By Stefan M. Kløvning
Venezuela, Politics – After five years of Nicolás Maduro of the United Socialist Party (PSUV) ruling Venezuela by decree, the Venezuelans will vote again on Sunday for a new presidential election. Maduro is running for reelection, however, and currently has about 20% of the country’s support, according to polls by Datanalisis. His main contestants in the race are Henri Falcón and Javier Bertucci. Henri Falcón, leader of anti-Chavista party Progressive Advance, is currently in the lead with about 33%, whereas Bertucci is running as an independent with only 18%.

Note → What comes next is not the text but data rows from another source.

/-- A prompt answer, whole. -/
theorem issueCmd_prompted (idx : BitVec 6) (arg : Word) (kind : Kind) (a : Answer) (rc : BitVec 6) (w1 w2 w3 w4 : Word)
    (r : List (List Ev)) (s : State) (hs : s.inp.sched = [] :: [.respond a rc w1 w2 w3 w4] :: r) :
    ∃ t, issueCmd idx arg kind s = (t, answerOf kind idx a rc (answerAt idx arg kind a (w1, w2, w3, w4) s)) ∧
      Prompted idx arg kind a (answerAt idx arg kind a (w1, w2, w3, w4) s) r
        (answerOf kind idx a rc (answerAt idx arg kind a (w1, w2, w3, w4) s)) s t := by
  have f := send_frame idx arg kind (bcClearStatic s)
  have he := issueCmd_prompt idx arg kind a rc w1 w2 w3 w4 r s hs
  have hsta := answeredAt_sta idx arg kind a rc (w1, w2, w3, w4) r s
  have hdec : decodeResponse kind idx (answeredAt idx arg kind a rc (w1, w2, w3, w4) r s).bc =
      answerOf kind idx a rc (answerAt idx arg kind a (w1, w2, w3, w4) s) :=
    decode_answered kind idx a rc _ (bcSend idx arg kind (bcClearStatic s)).bc s.bc.sta
      (congrArg (fun b => b.cmd.kind) f.bc) (congrArg Bc.sta f.bc)
  rw [hdec] at he
  have hi := issueCmd_issued idx arg kind s
  rw [he] at hi
  refine ⟨_, he, ?_⟩
  have hb := respondBc_frame a rc (answerAt idx arg kind a (w1, w2, w3, w4) s) (bcSend idx arg kind (bcClearStatic s)).bc
  have hf := cardAnswers_frame (sentAs idx arg kind s) a (answerAt idx arg kind a (w1, w2, w3, w4) s).1
    (bcSend idx arg kind (bcClearStatic s)).card
  have hp := cardAnswers_parts (sentAs idx arg kind s) a (answerAt idx arg kind a (w1, w2, w3, w4) s).1
    (bcSend idx arg kind (bcClearStatic s)).card
  have k1 : (bcSend idx arg kind (bcClearStatic s)).card.state = s.card.state := by
    rw [f.cardPart (·.state) fun _ _ => rfl, cardReceives_frame]; rfl
  have k2 : (bcSend idx arg kind (bcClearStatic s)).card.width = s.card.width := by
    rw [f.cardPart (·.width) fun _ _ => rfl, cardReceives_frame]; rfl
  have k3 : (bcSend idx arg kind (bcClearStatic s)).card.blockLen = s.card.blockLen := by
    rw [f.cardPart (·.blockLen) fun _ _ => rfl, cardReceives_frame]; rfl
  have k4 : (bcSend idx arg kind (bcClearStatic s)).card.byBlock = s.card.byBlock := by
    rw [f.cardPart (·.byBlock) fun _ _ => rfl, cardReceives_frame]; rfl
  rw [k1, k2, k3, cardBlockLen_congr _ k1 k4 k3] at hp
  exact
    { issued := hi
      xfer := f.xfer
      mem := f.mem
      inp := by
        show ({ (bcSend idx arg kind (bcClearStatic s)).inp with sched := r } : Inputs) = _
        rw [f.inp]; rfl
      dma := hb.2.2.2.1.trans (by rw [f.bc]; rfl)
      mask := hb.2.2.2.2.1.trans (by rw [f.bc]; rfl)
      irq := hb.2.2.2.2.2.1.trans (by rw [f.bc]; rfl)
      late := hb.2.2.2.2.2.2.1.trans (congrArg Bc.late f.bc)
      sta := by
        show (answeredAt idx arg kind a rc (w1, w2, w3, w4) r s).bc.sta &&& ~~~mStatic = _
        rw [hsta]
      cardMem := fun hne => (congrArg Card.mem hf).trans (f.cardMem hne)
      free := fun hne => f.free hne
      state := hp.1
      width := hp.2.1
      blockLen := hp.2.2 }

/-! ## The words the card sends -/

/-- The addressing mode is no matter but in the answer to an ACMD41. -/
theorem ocrOf_other {c : Sent} (h : c.kind ≠ .r3 ∨ c.idx ≠ 41#6) (b : Bool) (w : Word) : ocrOf c b w = w := by
  unfold ocrOf
  rw [if_neg fun e => h.elim (fun h => h e.1) fun h => h e.2.1]

/-- An ACMD41 that is not ready is answered as drawn. -/
theorem ocrOf_busy {w : Word} (h : w.getLsbD 31 = false) (c : Sent) (b : Bool) : ocrOf c b w = w := by
  unfold ocrOf
  rw [if_neg fun e => by rw [h] at e; exact Bool.noConfusion e.2.2]

/-- Bit 31 of an OCR is as drawn. -/
theorem ocrOf_ready (c : Sent) (b : Bool) (w : Word) : (ocrOf c b w).getLsbD 31 = w.getLsbD 31 := by
  unfold ocrOf
  split
  · split
    · rw [BitVec.getLsbD_or, show (0x40000000#32).getLsbD 31 = false from rfl, Bool.or_false]
    · rw [BitVec.getLsbD_and, show (0xBFFFFFFF#32).getLsbD 31 = true from rfl, Bool.and_true]
  · rfl

/-- A ready OCR that names the card's own addressing mode is as drawn. -/
theorem ocrOf_own {w : Word} {b : Bool} (h : b = w.getLsbD 30) (c : Sent) : ocrOf c b w = w := by
  unfold ocrOf
  split
  · subst h
    apply BitVec.eq_of_getLsbD_eq
    intro i hi
    split
    · rename_i hb
      by_cases e : i = 30
      · subst e; rw [BitVec.getLsbD_or, hb]; rfl
      · have : (0x40000000#32).getLsbD i = false := by
          revert e; interval_cases i <;> first | (intro e; exact absurd rfl e) | (intro _; rfl)
        rw [BitVec.getLsbD_or, this, Bool.or_false]
    · rename_i hb
      by_cases e : i = 30
      · subst e; rw [BitVec.getLsbD_and, Bool.eq_false_iff.2 hb]; rfl
      · have : (0xBFFFFFFF#32).getLsbD i = true := by
          revert e; interval_cases i <;> first | (intro e; exact absurd rfl e) | (intro _; rfl)
        rw [BitVec.getLsbD_and, this, Bool.and_true]
  · rfl

/-- Any command but CMD9 in Standby: the first word of a good answer is the card's own, the others are as drawn. -/
theorem answerAt_good {idx : BitVec 6} (h : idx ≠ 9#6) (arg : Word) {kind : Kind} (hk : kind ≠ .r3) (w : Word × Word × Word × Word)
    (s : State) : answerAt idx arg kind .crcGood w s = (statusWordOf (sentAs idx arg kind s) s.card.state w.1, w.2) := by
  have : readsCsd (sentAs idx arg kind s) .crcGood s.card = false := by
    unfold readsCsd
    show (!s.app && idx == 9#6 && _ && _) = false
    simp [h]
  unfold answerAt answerWords
  rw [if_neg (by simp [this]), if_pos rfl, ocrOf_other (.inl hk)]

/-- An OCR: as drawn but for the card's own addressing mode, whatever its CRC. -/
theorem answerAt_r3 {idx : BitVec 6} (h9 : idx ≠ 9#6) (h55 : idx ≠ 55#6) (arg : Word) (a : Answer) (w : Word × Word × Word × Word)
    (s : State) : answerAt idx arg .r3 a w s = (ocrOf (sentAs idx arg .r3 s) s.card.byBlock w.1, w.2) := by
  have : readsCsd (sentAs idx arg .r3 s) a s.card = false := by
    unfold readsCsd
    show (!s.app && idx == 9#6 && _ && _) = false
    simp [h9]
  unfold answerAt answerWords
  rw [if_neg (by simp [this])]
  have hp : statusWordOf (sentAs idx arg .r3 s) s.card.state w.1 = w.1 := by
    unfold statusWordOf
    dsimp only
    rw [if_neg fun e => h55 e.2.1]
    rfl
  rw [hp, ite_self]

/-- Every other answer is as drawn. -/
theorem answerAt_bad {a : Answer} (h : a ≠ .crcGood) (idx : BitVec 6) (arg : Word) {kind : Kind} (hk : kind ≠ .r3)
    (w : Word × Word × Word × Word) (s : State) : answerAt idx arg kind a w s = w := by
  have : readsCsd (sentAs idx arg kind s) a s.card = false := by
    unfold readsCsd
    simp [h]
  unfold answerAt answerWords
  rw [if_neg (by simp [this]), if_neg h, ocrOf_other (.inl hk)]

/-- Only a CMD55 has its APP_CMD bit set by the card. -/
theorem statusWordOf_other {c : Sent} (h : c.idx ≠ 55#6) (st : BitVec 4) (w : Word) :
    statusWordOf c st w = reportState c.kind st w := by
  unfold statusWordOf
  dsimp only
  rw [if_neg fun e => h e.2.1]

/-- A kind without a state field: the word is as drawn, but for a CMD55. -/
theorem statusWordOf_plain {c : Sent} (h : c.idx ≠ 55#6) (hk : c.kind = .rNone ∨ c.kind = .r2 ∨ c.kind = .r3 ∨ c.kind = .r7)
    (st : BitVec 4) (w : Word) : statusWordOf c st w = w := by
  rw [statusWordOf_other h]
  rcases hk with h | h | h | h <;> rw [h] <;> rfl

/-- A CMD9 in Standby: the words of the card's CSD, whatever was drawn (20_memory R101). -/
theorem answerAt_csd {arg : Word} {kind : Kind} {w : Word × Word × Word × Word} {s : State} (ha : s.app = false)
    (hst : s.card.state = 3#4) : answerAt 9#6 arg kind .crcGood w s = wordsOf s.card.csd := by
  have : readsCsd (sentAs 9#6 arg kind s) .crcGood s.card = true := by
    unfold readsCsd
    show (!s.app && _ && _ && s.card.state == 3#4) = true
    rw [ha, hst]
    rfl
  unfold answerAt answerWords
  rw [if_pos this]

/-- A card that changes its state before the command is sent is as one that had that state all along. -/
theorem issueCmd_card (idx : BitVec 6) (arg : Word) (kind : Kind) (st : BitVec 4) (l : List (List Ev)) {s : State}
    (hs : s.inp.sched = [.card st] :: l) :
    issueCmd idx arg kind s = issueCmd idx arg kind (setSched ([] :: l) (setCardState st s)) := by
  have h1 : sync (bcClearStatic s) = setCardState st (setSched l (bcClearStatic s)) := by
    unfold sync
    show (match s.inp.sched with | [] => _ | b :: r => _ : State) = _
    rw [hs]
    rfl
  have h2 : sync (bcClearStatic (setSched ([] :: l) (setCardState st s))) = setCardState st (setSched l (bcClearStatic s)) :=
    rfl
  unfold issueCmd
  dsimp only
  rw [h1, h2]
  rfl

/-! ## Status words -/

theorem hasFlag_and_or {w a b m : Word} (ha : a &&& m = m) (hb : b &&& m = 0#32) :
    hasFlag ((w &&& a) ||| b) m = hasFlag w m := by
  unfold hasFlag
  have : ((w &&& a) ||| b) &&& m = w &&& m := by
    have e1 : ∀ i (h : i < 32), (a &&& m)[i] = m[i] := by intro i h; rw [ha]
    have e2 : ∀ i (h : i < 32), (b &&& m)[i] = false := by intro i h; rw [hb]; simp
    ext i hi
    have e1 := e1 i hi
    have e2 := e2 i hi
    simp only [BitVec.getElem_and, BitVec.getElem_or] at *
    revert e1 e2
    generalize a[i] = p
    generalize m[i] = q
    generalize w[i] = y
    generalize b[i] = z
    cases p <;> cases q <;> cases y <;> cases z <;> simp
  rw [this]

/-- The state the card reports is no error (30_encoding R125, R141). -/
theorem reported_r1Errors (kind : Kind) (st : BitVec 4) (w : Word) : hasFlag (reportState kind st w) r1Errors = hasFlag w r1Errors := by
  have hb : (st.setWidth 32 <<< 9) &&& r1Errors = 0#32 := by revert st; decide
  cases kind <;> first | rfl | exact hasFlag_and_or (by decide) hb

theorem reported_r6Errors (kind : Kind) (st : BitVec 4) (w : Word) : hasFlag (reportState kind st w) r6Errors = hasFlag w r6Errors := by
  have hb : (st.setWidth 32 <<< 9) &&& r6Errors = 0#32 := by revert st; decide
  cases kind <;> first | rfl | exact hasFlag_and_or (by decide) hb

/-- The first error of a table is there exactly where the word meets the table's mask. -/
theorem firstError_none_of {w m : Word} {t : List (Nat × TransferError)}
    (hm : ∀ p ∈ t, p.1 < 32 ∧ m.getLsbD p.1 = true) (h : hasFlag w m = false) : firstError w t = none := by
  have h0 : w &&& m = 0#32 := by simpa [hasFlag] using h
  induction t with
  | nil => rfl
  | cons p t ih =>
    obtain ⟨b, e⟩ := p
    have hb := hm (b, e) (by simp)
    have : w.getLsbD b = false := by
      have hz : (w &&& m).getLsbD b = false := by rw [h0]; simp
      rw [BitVec.getLsbD_and, hb.2, Bool.and_true] at hz
      exact hz
    rw [firstError, this]
    exact ih fun q hq => hm q (by simp [hq])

Maduro has repeatedly shown that he doesn’t care about for the democratic process. Last year he disqualified his opposition from running, infuriating the main parties Justice First, Popular Will, and Democratic Action. According to Reuters, his administration ironically later accused the opposition of not running solely because ‘it knows it will lose,’ and claimed the elections to be completely transparent. Furthermore, in an election last year determining who would ‘rewrite the nation’s Constitution and rule Venezuela with virtually unlimited authority until they finish their work’ – of a list of government allies, including Maduro’s wife – the vote was altered by at least a million votes according to Smartmatic, the software company responsible for setting up voting systems for the country. There are countless instances of such corruption occurring in the country, for instance with anti-Maduro neighborhoods getting a shortage of polling stations in a gubernatorial election in October, and thus being ‘robbed of votes’ according to opposition activists.
This has made many Venezuelans lose trust in the political system in the country, causing much of the opposition to plan to boycott the vote. According to Gallup, 75% of Venezuelans believe that corruption is widespread in the Venezuelan government. Venezuela is also rated 18/100 on corruption by Transparency International (where 0 is most corrupt). The Venezuelans are in a difficult situation, especially those suffering from the failure of the Socialist policies implemented there, but they seem to have preferred Chavéz over Maduro, with 58% approving of Chavéz, whereas Maduro only got 34%. This is a rather strange statistic as Maduro inherited a country on top of the world misery index from Chavéz in 2013. He somehow managed to literally make the country seven times worse, moving it from 79.4 to 573.4 on the misery index and becoming the 57th country to hyperinflate at the end of 2016. That statistic seems also to have doubled for the measurement of 2017. According to the opposition-controlled National Assembly, they’ve now reached nearly 14,000% in annual inflation. Maduro tries to solve the problem by printing more money, taking his country down the same road as Zimbabwe (which reached an incredible 79.8 billion percent month-over-month inflation rate in mid-November 2008 and as a result stopped printing money in 2009). How does he still manage to get support? He puts the blame on American sanctions.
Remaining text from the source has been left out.